Bob Mould's power-pop trio Sugar released two studio albums, an EP and a collection of B-sides during a brief but spectacular run in the early ‘90s. Their most immediately impactful song is "If I Can't Change Your Mind", a brisk acoustic rocker with a strong melody and a terrific vocal by Mould. It's reminiscent of some of Mould's late-era Hüsker Dü material.
The band -- Mould on guitar, David Barbe on bass and Malcolm Travis on drums -- plays super hard and ultra-tight. It's a compressed bundle of energy ready to spring through the speakers, grab the listener by the neck and scream ‘turn it up'.

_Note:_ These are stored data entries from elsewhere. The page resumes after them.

-- ==== Sys2Proof/Syntax.lean ====
section
/-!
DEFINITION. The commands of the coupler: one constructor for each row of spec/opcode_table.json.

A request carries its tag and its raw argument bytes (R190, R191), so that the length check of R173 and the value
checks of R193 belong to the meaning of the command (DESIGN CHOICE, log 7). An event of a slot carries the slot.
-/
namespace Sys2Proof

inductive Instr where
  /-- COLD_RESET (R25): power-on or the RESET line. -/
  | coldReset
  /-- PRESENCE_LINE_ASSERTED (R29, R32). -/
  | presenceLineAsserted (slot : Slot)
  /-- PRESENCE_LINE_DEASSERTED (R30, R32). -/
  | presenceLineDeasserted (slot : Slot)
  /-- INSERTION_DEBOUNCE_EXPIRY (R31). -/
  | insertionDebounceExpiry (slot : Slot)
  /-- REMOVAL_DEBOUNCE_EXPIRY (R33). -/
  | removalDebounceExpiry (slot : Slot)
  /-- SEGMENT_START (R90, R95). -/
  | segmentStart
  /-- SEGMENT_RESPONSE_TIMEOUT (R92). -/
  | segmentResponseTimeout
  /-- SEGMENT_END (R93): the bytes of the answer that arrived; they are not read when the timeout has expired. -/
  | segmentEnd (answer : List Byte)
  /-- RAMP_END (R81): the ramp timer of the slot expires. -/
  | rampEnd (slot : Slot)
  /-- POWER_GOOD_DEASSERTED (R83). -/
  | powerGoodDeasserted (slot : Slot)
  /-- POWER_GOOD_ASSERTED (R83). -/
  | powerGoodAsserted (slot : Slot)
  /-- POWER_GOOD_FILTER_EXPIRY (R83). -/
  | powerGoodFilterExpiry (slot : Slot)
  /-- CONFIGURATION_TIMEOUT (R104). -/
  | configurationTimeout (slot : Slot)
  /-- BUILD (R133). -/
  | build
  /-- CYCLE_FRAME (R148): the bytes of the frame after its kind byte, less the CRC-32. -/
  | cycleFrame (body : List Byte)
  /-- FRAME_SERVICE_START (R151, R152). -/
  | frameServiceStart
  /-- RESPONSE_WINDOW_CLOSE (R154): whether the response began within the window and was wholly received before it
  closed, and the bytes received. Silence is `false` and no bytes. -/
  | responseWindowClose (inWindow : Bool) (response : List Byte)
  /-- EXCHANGE_END (R155). -/
  | exchangeEnd
  /-- CYCLE_WATCHDOG_EXPIRY (R163). -/
  | cycleWatchdogExpiry
  /-- SAFE_EXCHANGE_TIMER_EXPIRY (R163). -/
  | safeExchangeTimerExpiry
  /-- SAFE_EXCHANGE_START (R164). -/
  | safeExchangeStart
  /-- BAD_CRC_FRAME (R169): the receiver discards a frame. -/
  | badCrcFrame
  /-- UPSTREAM_FRAME_END (R171). -/
  | upstreamFrameEnd
  /-- UNKNOWN_REQUEST (R173): a code that names no request. -/
  | unknownRequest (tag code : Byte) (args : List Byte)
  /-- NOTICE_FETCH (R182). -/
  | noticeFetch (tag : Byte) (args : List Byte)
  /-- SLOT_MODE (R18). -/
  | slotMode (tag : Byte) (args : List Byte)
  /-- SLOT_START (R19). -/
  | slotStart (tag : Byte) (args : List Byte)
  /-- SLOT_STOP (R20). -/
  | slotStop (tag : Byte) (args : List Byte)
  /-- SLOT_CLEAR (R21, R22). -/
  | slotClear (tag : Byte) (args : List Byte)
  /-- SLOT_READ (R23). -/
  | slotRead (tag : Byte) (args : List Byte)
  /-- PROFILE_LOAD (R64, R65). -/
  | profileLoad (tag : Byte) (args : List Byte)
  /-- PROFILE_DROP (R66). -/
  | profileDrop (tag : Byte) (args : List Byte)
  /-- PROFILE_PURGE (R67). -/
  | profilePurge (tag : Byte) (args : List Byte)
  /-- PROFILE_READ (R68). -/
  | profileRead (tag : Byte) (args : List Byte)
  /-- RULE_WRITE (R53). -/
  | ruleWrite (tag : Byte) (args : List Byte)
  /-- RULE_READ (R54). -/
  | ruleRead (tag : Byte) (args : List Byte)
  /-- RULE_DEFAULT (R55). -/
  | ruleDefault (tag : Byte) (args : List Byte)
  /-- STORE_WRITE (R70). -/
  | storeWrite (tag : Byte) (args : List Byte)
  /-- STORE_READ (R71). -/
  | storeRead (tag : Byte) (args : List Byte)
  /-- RACK_SET (R177, R178). -/
  | rackSet (tag : Byte) (args : List Byte)
  /-- RACK_READ (R180). -/
  | rackRead (tag : Byte) (args : List Byte)
  /-- MAP_READ (R143). -/
  | mapRead (tag : Byte) (args : List Byte)
  /-- CARD_READ (R106). -/
  | cardRead (tag : Byte) (args : List Byte)
  /-- CARD_WRITE (R106). -/
  | cardWrite (tag : Byte) (args : List Byte)
  /-- RESTART (R184). -/
  | restart (tag : Byte) (args : List Byte)
  deriving DecidableEq, Repr

end Sys2Proof
end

"If I Can't Change Your Mind" is a fascinating study in love, sorrow and ego, a lack of self-awareness that borders on parody. Mould's narrator is in the midst of a fracturing relationship, but has no inkling whatsoever of what he may have done to help contribute to the failure. He proclaims with towering arrogance and exaggerated innocent: "How can I explain away / something that I haven't done / and if you can't trust me now / you'll never trust in anyone." The blame lies squarely with the other party, and they obviously don't know how good they have it -- an exercise in self-delusion that seems to be almost ubiquitous in many break-up situations, and which Mould captures with wit.

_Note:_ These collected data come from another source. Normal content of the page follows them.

-- ==== Sys2Proof/Machine/Ops.lean ====
section
/-!
DEFINITION. The named operations that several commands share: notices, replies and the transmitter, ramps and claims,
service work, withdrawal, fault entry, the admission gate.
-/
namespace Sys2Proof.Machine

/-! ## Notices (R7, R181) -/

/-- Posting a notice: a queued notice of the same subject is updated in place, its count raised and holding at 255;
otherwise the notice joins the tail with count 1 (R181). -/
def queueNotice (b : NoticeBody) : List Notice → List Notice
  | [] => [⟨1, b⟩]
  | n :: rest =>
    if subjectOf n.body = subjectOf b then ⟨min 255 (n.count + 1), b⟩ :: rest else n :: queueNotice b rest

def postNotice (b : NoticeBody) (s : State) : State :=
  s.modMgmt fun m => { m with notices := queueNotice b m.notices }

/-- The SLOT notice of a slot as it stands: state, epoch, fault reason when FAULTED or QUARANTINED, card diag (R7). -/
def slotNotice (s : State) (k : Slot) : NoticeBody :=
  let r := s.slot k
  .slot k r.state r.epoch (if r.state = .faulted ∨ r.state = .quarantined then r.faultReason else none) (s.cyc k).cardDiag

def postSlotNotice (k : Slot) (s : State) : State := postNotice (slotNotice s k) s

/-- A slot enters a state, with its SLOT notice (R7). -/
def enterState (k : Slot) (x : SlotState) (s : State) : State :=
  postSlotNotice k (s.modSlot k fun r => { r with state := x })

/-! ## Link counters (R179) -/

/-- A counter at 65535 stays there when incremented (R179). -/
def countUp (n : Nat) : Nat := min 65535 (n + 1)

def modCounters (f : LinkCounters → LinkCounters) (s : State) : State :=
  s.modMgmt fun m => { m with counters := f m.counters }

/-! ## The upstream transmitter (R171, R172, R175) -/

/-- The transmitter's choice when it can start a frame: the oldest of the Return line, else the oldest of the Reply
Queue, else it is idle (R171). -/
def startUpstream (m : Management) : Management :=
  match m.returnLine, m.replyQueue with
  | r :: rest, _ => { m with transmitter := .sendingReturn r.wire, returnLine := rest }
  | [], r :: rest => { m with transmitter := .sendingReply r.wire, replyQueue := rest }
  | [], [] => { m with transmitter := .idle }

/-- A frame that becomes waiting while the transmitter is idle is sent at once (R171). -/
def kickUpstream (m : Management) : Management := if m.transmitter = .idle then startUpstream m else m

/-- A formed Reply Frame joins the tail of the Reply Queue (R175). -/
def postReply (r : ReplyFrame) (s : State) : State :=
  s.modMgmt fun m => kickUpstream { m with replyQueue := m.replyQueue ++ [r] }

/-- The Return line with a new frame: when four wait, the oldest is discarded (R172). -/
def joinReturnLine (f : ReturnFrame) (line : List ReturnFrame) : List ReturnFrame :=
  (if Config.returnPlaces ≤ line.length then line.tail else line) ++ [f]

/-- A formed Return Frame joins the Return line (R172). -/
def postReturn (f : ReturnFrame) (s : State) : State :=
  s.modMgmt fun m => kickUpstream { m with returnLine := joinReturnLine f m.returnLine }

/-! ## Requests (R173 to R175) -/

/-- The answer of the block that serves a request: a result and the bytes of its contents. -/
structure Answer where
  result : Result
  contents : List Byte
  deriving DecidableEq, Repr

def done (contents : List Byte) : Answer := ⟨.done, contents⟩

/-- A refusal carries its reason alone (R174). -/
def refuse (r : Reason) : Answer := ⟨.refused r, []⟩

/-- Taking a request: it is dropped and counted when all eight places are taken; otherwise the owning block serves it
and its reply is formed at once, unless the block answers none, which leaves a pass-through outstanding (R173, R175). -/
def takeRequest (tag code : Byte) (serve : State → State × Option Answer) (s : State) : State :=
  if Config.replyPlaces ≤ placesTaken s.mgmt then modCounters (fun c => { c with dropped := countUp c.dropped }) s
  else
    match serve s with
    | (t, some a) => postReply ⟨tag, code, a.result, a.contents⟩ t
    | (t, none) => t

/-- A request refused for its arguments: nothing changes (R173, R193). -/
def badArgument (s : State) : State × Option Answer := (s, some (refuse .badArgument))

/-- A request refused for another reason: nothing changes (R174). -/
def refusal (r : Reason) (s : State) : State × Option Answer := (s, some (refuse r))

/-! ## Ramps and claims (chapter 5) -/

/-- The ramp arbiter starts the oldest slot of the Ramp Queue when it is free (R80). -/
def startRamp (s : State) : State :=
  match s.power.arbiter, s.power.rampQueue with
  | none, k :: rest =>
    enterState k .ramping
      ((s.modPower fun p => { p with rampQueue := rest, arbiter := some k }).modPow k fun r =>
        { r with mainSupply := true, rampTimer := some (s.profileOf k).rampTime })
  | _, _ => s

/-- The power draw of a slot's profile fits the budget beside the claims held (R75, R77). -/
def claimFits (s : State) (k : Slot) : Bool := sumOfClaims s + (s.profileOf k).powerDraw ≤ s.settings.budget

/-- A claim is granted: the slot leaves the Power Wait List if it stands there, joins the tail of the Ramp Queue and
enters RAMP_QUEUED (R75, R77). -/
def grantClaim (k : Slot) (s : State) : State :=
  enterState k .rampQueued
    ((((s.modPow k fun r => { r with claim := some ⟨(s.profileOf k).powerDraw, (s.slot k).epoch⟩ }).modPower fun p =>
      { p with waitList := p.waitList.filter (· != k), rampQueue := p.rampQueue ++ [k] }).modSlot k fun r =>
        { r with parkReason := none }))

/-- A claim request is parked: the slot joins the tail of the Power Wait List and enters POWER_WAIT (R75). -/
def parkClaim (k : Slot) (s : State) : State :=
  enterState k .powerWait
    ((s.modPower fun p => { p with waitList := p.waitList ++ [k] }).modSlot k fun r =>
      { r with parkReason := some .power })

/-- The decision on a claim request (R75). -/
def requestClaim (k : Slot) (s : State) : State :=
  if claimFits s k then startRamp (grantClaim k s) else parkClaim k s

/-- One entry of a re-evaluation: granted when it fits, else it keeps its place (R77). -/
def retryClaim (k : Slot) (s : State) : State := if claimFits s k then grantClaim k s else s

/-- The Power Wait List is gone through once, oldest first; then a free arbiter starts the oldest slot (R77). -/
def reevaluateClaims (s : State) : State := startRamp (eachSlot s.power.waitList retryClaim s)

/-- What the Power Controller does at a slot's withdrawal and at "card gone" (R82, R85): the slot leaves the lists, its
ramp or monitoring ends, its supply is off and its claim gone; a release re-evaluates the Power Wait List. -/
def withdrawPower (k : Slot) (s : State) : State :=
  let t := (s.modPower fun p =>
      { p with waitList := p.waitList.filter (· != k), rampQueue := p.rampQueue.filter (· != k)
               arbiter := if p.arbiter = some k then none else p.arbiter }).modPow k fun r =>
      PowerRecord.reset r.powerGood
  if (s.pow k).claim.isSome then reevaluateClaims t else t

/-! ## Service work (chapter 6) -/

def queueTransaction (x : Transaction) (s : State) : State := s.modService fun c => { c with queue := c.queue ++ [x] }

/-- An IDENT READ (R41, R88). -/
def identRead (k : Slot) (e : Epoch) : Transaction :=
  { kind := .identRead, origin := .sequencer, slot := k, epoch := e, parameter := none, totalLength := 0, position := 0
    repeatUsed := false, source := none, gathered := [], replyTag := none, recordNumber := none }

/-- A download's PARAM COMMIT (R88, R100). -/
def paramCommit (k : Slot) (e : Epoch) : Transaction := { identRead k e with kind := .paramCommit }

/-- A download's PARAM WRITE of its record `n` (R88, R100). -/
def downloadWrite (k : Slot) (e : Epoch) (n : Nat) (r : ParameterRecord) : Transaction :=
  { identRead k e with
    kind := .paramWrite, parameter := some r.parameter, totalLength := r.length
    source := some (.storeRange r.offset r.length), recordNumber := some n }

/-- The step and the transaction that a download goes on with at record `n`, counted from 1: that record's PARAM WRITE
if the profile has it, else the PARAM COMMIT (R100, R101). -/
def downloadNext (k : Slot) (e : Epoch) (p : Profile) (n : Nat) : DownloadStep × Transaction :=
  match p.records[n - 1]? with
  | some r => (.record n, downloadWrite k e n r)
  | none => (.commit, paramCommit k e)

/-- A download is created when its slot enters CONFIGURING, and its first transaction joins the queue (R100). -/
def createDownload (k : Slot) (s : State) : State :=
  let i := (s.slot k).profileIndex.getD 0
  let e := (s.slot k).epoch
  let next := downloadNext k e (s.profile i) 1
  queueTransaction next.2
    (s.setDownload k (some ⟨e, i, next.1, (s.profile i).configTimeout⟩))

/-- The request code of a pass-through (R191). -/
def PassThrough.code (p : PassThrough) : Byte := if p.write then 113 else 112

/-- A deferred reply takes the place that its pass-through has held, which is then no longer outstanding (R108, R175). -/
def settlePassThrough (p : PassThrough) (a : Answer) (s : State) : State :=
  postReply ⟨p.tag, p.code, a.result, a.contents⟩
    (s.modMgmt fun m => { m with outstanding := m.outstanding.erase p })

/-- Every outstanding pass-through of a slot is answered SLOT_LEFT, in the order of acceptance (R109, log 12). -/
def dropPassThroughs (k : Slot) (s : State) : State :=
  (s.mgmt.outstanding.filter (·.slot == k)).foldl
    (fun s p => settlePassThrough p ⟨.slotLeft, [slotByte k]⟩ s) s

/-- What the Service Channel Controller does at a slot's withdrawal and at "card gone" (R97, R105, R109): the slot's
transactions are gone, its download and timeout removed, its pass-throughs answered SLOT_LEFT. A segment on the
backplane stays there until it ends, its transaction no longer in flight. -/
def withdrawService (k : Slot) (s : State) : State :=
  let mine := s.service.inFlight.any (·.slot == k)
  dropPassThroughs k
    ((s.modService fun c =>
      { c with queue := c.queue.filter (·.slot != k)
               inFlight := if mine then none else c.inFlight
               segment := if mine then c.segment.map (fun g => { g with live := false }) else c.segment }).setDownload k
      none)

/-! ## Map work at a withdrawal (R130) -/

/-- Step 3 of R130: a DROP joins when the newest map holds an entry for the slot and no DROP is queued. -/
def wantsDrop (b : MapBuilder) (k : Slot) : Bool :=
  (newestMap b).entries.any (·.slot == k) && !b.changes.contains (.drop k)

/-- What the Map Builder does at a slot's withdrawal and at "card gone" (R130). -/
def withdrawMaps (k : Slot) (s : State) : State :=
  s.modMaps fun b =>
    { b with waitList := b.waitList.filter (· != k)
             changes := b.changes.filter (· != .add k) ++ (if wantsDrop b k then [.drop k] else []) }

/-! ## Withdrawal and fault entry (R8, R9) -/

/-- Withdrawal of a slot: every block gives back what it holds for it (R8), the attempt record included (R40). The
park reason goes with the slot's place in a wait list. -/
def withdraw (k : Slot) (s : State) : State :=
  withdrawMaps k (withdrawService k ((withdrawPower k (s.setAttempt k none)).modSlot k fun r =>
    { r with parkReason := none }))

/-- Fault entry (R9): withdrawal, the fault-run count, then FAULTED or QUARANTINED with the reason recorded. -/
def faultEntry (k : Slot) (reason : FaultReason) (code : Option Byte) (s : State) : State :=
  postSlotNotice k ((withdraw k s).modSlot k fun r =>
    { r with state := if Config.quarantineCount ≤ r.faultRun + 1 then .quarantined else .faulted
             faultRun := r.faultRun + 1, faultReason := some reason
             cardCode := if reason = .cardRefused then code else none, cleanRun := 0 })

/-- A report is current when it bears the slot's current epoch (R5). -/
def current (s : State) (k : Slot) (e : Epoch) : Bool := (s.slot k).epoch == e

/-- A fault report: taken in the states of R10 with the current epoch, and discarded otherwise (R5). -/
def reportFault (k : Slot) (e : Epoch) (reason : FaultReason) (code : Option Byte) (s : State) : State :=
  if reason.takenIn (s.slot k).state && current s k e then faultEntry k reason code s else s

/-! ## Identification and the admission gate (R6, R15, R40) -/

/-- A slot enters IDENTIFYING: its notice, its attempt record and its first IDENT READ (R6, R40). -/
def enterIdentifying (k : Slot) (s : State) : State :=
  let t := enterState k .identifying s
  let e := (s.slot k).epoch
  queueTransaction (identRead k e) (t.setAttempt k (some ⟨e, 1⟩))

/-- The admission gate: a slot in PRESENT with mode AUTO goes on while admission is OPEN (R15). -/
def admissionGate (k : Slot) (s : State) : State :=
  if (s.slot k).state = .present ∧ (s.slot k).mode = .auto ∧ s.settings.admission = .opened then enterIdentifying k s
  else s

end Sys2Proof.Machine
end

There's a reason Bob Mould is widely recognized as one of the best alternative-rock songwriters of the last 30 years, from his work with Hüsker Dü, as a solo artist, with Sugar, and as a DJ and author. "If I Can't Change Your Mind" is one of the most convincing examples of his prowess as a songwriter. It's hard to write a truly great pop song, and Mould does that here.
Scottish alternative rockers Primal Scream moved from melodic indie-rock to an enormous stylistic palette on their landmark 1991 album Screamadelica. It's a dizzying musical ride that flails wildly from bluesy rock to kinetic electronica. "Movin' on Up" has a strong Beggar's Banquet-era Stones vibe, complete with slide guitar, a piercingly simple solo, polyrhythmic percussion and protracted mantra-like repetition during the final section that are all strongly redolent of "Sympathy for the Devil". The rollicking piano sounds like Elton John somehow got in on the action. The soulful backing vocals suggest another Stones' hallmark, "Gimme Shelter". Billie Gillespie's exaggerated drawl is straight out of Mick Jagger's vocal guidebook. "Movin' on Up" can practically be considered a Stones homage.
And what a great one it is. A psychedelic folk-rock groover, "Movin' on Up" is buoyant and lively, a feast of sounds that effortlessly spans decades. There had to be time travel involved in the creation of this song. "Movin' On Up" is infectious and joyous, with the piano bubbling away under the massive vocal arrangement that flies off like a fighter jet into the skyline.
Primal Scream have enjoyed enormous mainstream popularity in the UK and Europe, but in America they've been relegated to alternative radio and Top 40 programmers just don't seem to be interested. A pity, but hardly surprising. "Movin' on Up" hit #2 on the Billboard Modern Rock Chart, by far Primal Scream's most substantial American success.